- What you need to do: Report how many lines of the data below contain "reset". Give nothing besides the number.

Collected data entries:
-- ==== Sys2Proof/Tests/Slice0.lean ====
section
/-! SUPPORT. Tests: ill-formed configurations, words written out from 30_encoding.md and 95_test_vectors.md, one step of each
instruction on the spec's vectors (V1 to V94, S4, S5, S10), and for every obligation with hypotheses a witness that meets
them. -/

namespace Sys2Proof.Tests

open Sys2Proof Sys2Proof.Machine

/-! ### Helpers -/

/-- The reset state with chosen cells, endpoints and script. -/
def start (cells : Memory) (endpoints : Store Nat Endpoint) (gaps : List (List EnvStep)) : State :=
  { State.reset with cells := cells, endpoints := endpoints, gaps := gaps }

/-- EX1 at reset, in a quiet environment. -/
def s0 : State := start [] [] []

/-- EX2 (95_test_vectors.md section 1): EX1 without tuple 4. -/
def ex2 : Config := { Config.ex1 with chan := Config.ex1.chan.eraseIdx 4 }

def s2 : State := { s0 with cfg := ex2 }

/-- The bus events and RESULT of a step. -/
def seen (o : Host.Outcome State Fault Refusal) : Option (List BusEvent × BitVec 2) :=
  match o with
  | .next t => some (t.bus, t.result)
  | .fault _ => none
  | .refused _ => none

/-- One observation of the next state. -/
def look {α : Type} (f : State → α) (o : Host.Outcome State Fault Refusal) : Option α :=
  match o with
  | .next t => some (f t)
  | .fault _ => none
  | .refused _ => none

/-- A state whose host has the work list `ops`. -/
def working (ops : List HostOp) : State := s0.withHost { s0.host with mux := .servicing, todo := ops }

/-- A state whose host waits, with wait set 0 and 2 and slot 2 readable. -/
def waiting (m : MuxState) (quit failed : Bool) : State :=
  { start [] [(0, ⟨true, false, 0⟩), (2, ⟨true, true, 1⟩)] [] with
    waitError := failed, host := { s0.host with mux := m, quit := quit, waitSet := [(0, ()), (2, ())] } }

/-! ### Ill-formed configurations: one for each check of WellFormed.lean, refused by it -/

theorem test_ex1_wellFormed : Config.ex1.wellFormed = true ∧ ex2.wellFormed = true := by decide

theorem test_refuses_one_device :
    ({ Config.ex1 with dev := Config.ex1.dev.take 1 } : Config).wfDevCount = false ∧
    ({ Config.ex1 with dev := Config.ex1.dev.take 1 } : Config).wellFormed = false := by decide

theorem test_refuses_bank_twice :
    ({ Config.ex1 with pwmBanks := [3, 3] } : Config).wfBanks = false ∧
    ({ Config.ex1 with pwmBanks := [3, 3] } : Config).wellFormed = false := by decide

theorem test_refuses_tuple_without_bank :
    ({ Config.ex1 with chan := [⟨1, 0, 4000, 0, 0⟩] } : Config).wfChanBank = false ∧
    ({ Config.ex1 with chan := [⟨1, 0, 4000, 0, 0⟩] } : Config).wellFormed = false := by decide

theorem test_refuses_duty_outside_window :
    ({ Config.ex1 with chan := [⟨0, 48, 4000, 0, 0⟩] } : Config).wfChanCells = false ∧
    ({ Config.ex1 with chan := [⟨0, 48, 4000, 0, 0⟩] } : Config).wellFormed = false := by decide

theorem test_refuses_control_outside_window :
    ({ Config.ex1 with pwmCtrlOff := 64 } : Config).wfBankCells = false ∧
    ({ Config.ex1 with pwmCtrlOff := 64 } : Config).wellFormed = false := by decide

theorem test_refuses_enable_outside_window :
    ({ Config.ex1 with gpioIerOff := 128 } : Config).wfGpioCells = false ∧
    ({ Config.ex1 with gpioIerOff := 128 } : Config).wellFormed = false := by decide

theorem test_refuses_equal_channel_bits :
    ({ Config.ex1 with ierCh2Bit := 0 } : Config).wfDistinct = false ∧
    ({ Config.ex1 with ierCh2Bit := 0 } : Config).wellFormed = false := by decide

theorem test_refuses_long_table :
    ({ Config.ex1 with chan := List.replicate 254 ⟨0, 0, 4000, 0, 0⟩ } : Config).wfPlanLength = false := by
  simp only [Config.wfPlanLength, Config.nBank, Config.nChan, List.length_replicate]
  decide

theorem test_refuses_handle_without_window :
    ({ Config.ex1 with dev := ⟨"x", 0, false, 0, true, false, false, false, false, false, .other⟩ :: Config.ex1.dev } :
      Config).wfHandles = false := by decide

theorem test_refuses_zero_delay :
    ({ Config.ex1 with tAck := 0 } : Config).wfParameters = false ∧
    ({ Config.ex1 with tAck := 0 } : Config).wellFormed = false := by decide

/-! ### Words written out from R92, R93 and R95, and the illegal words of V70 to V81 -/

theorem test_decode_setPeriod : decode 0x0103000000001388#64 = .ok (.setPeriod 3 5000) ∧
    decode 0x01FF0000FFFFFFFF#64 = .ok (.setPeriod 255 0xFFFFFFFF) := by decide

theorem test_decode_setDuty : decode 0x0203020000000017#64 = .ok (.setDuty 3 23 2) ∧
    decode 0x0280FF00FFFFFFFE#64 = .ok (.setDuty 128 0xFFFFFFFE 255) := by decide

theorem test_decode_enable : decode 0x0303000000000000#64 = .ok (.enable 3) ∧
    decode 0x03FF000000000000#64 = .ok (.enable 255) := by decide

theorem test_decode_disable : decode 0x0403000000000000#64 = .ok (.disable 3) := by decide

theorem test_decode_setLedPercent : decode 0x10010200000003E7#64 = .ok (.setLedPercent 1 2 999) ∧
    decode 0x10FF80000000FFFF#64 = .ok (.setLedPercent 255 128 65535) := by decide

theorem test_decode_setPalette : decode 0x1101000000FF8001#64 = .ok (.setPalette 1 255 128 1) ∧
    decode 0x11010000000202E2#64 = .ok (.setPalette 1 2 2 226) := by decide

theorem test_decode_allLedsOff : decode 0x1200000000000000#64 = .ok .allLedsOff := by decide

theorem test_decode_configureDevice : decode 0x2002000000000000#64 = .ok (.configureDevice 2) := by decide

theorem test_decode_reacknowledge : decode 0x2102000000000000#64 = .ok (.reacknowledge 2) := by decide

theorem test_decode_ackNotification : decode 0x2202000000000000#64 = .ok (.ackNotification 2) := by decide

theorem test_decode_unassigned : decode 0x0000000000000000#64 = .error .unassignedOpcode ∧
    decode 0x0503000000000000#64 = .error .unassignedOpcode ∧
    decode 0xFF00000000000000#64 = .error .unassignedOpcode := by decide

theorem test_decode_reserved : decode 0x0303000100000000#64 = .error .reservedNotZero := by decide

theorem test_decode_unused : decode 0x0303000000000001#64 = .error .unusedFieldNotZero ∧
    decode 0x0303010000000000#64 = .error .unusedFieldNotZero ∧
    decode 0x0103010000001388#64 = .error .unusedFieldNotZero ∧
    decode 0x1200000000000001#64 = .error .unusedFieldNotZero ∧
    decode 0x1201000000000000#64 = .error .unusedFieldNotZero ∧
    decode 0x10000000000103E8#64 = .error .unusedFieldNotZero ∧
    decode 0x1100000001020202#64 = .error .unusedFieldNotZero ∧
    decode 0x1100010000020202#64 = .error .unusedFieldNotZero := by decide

- Expected answer: 3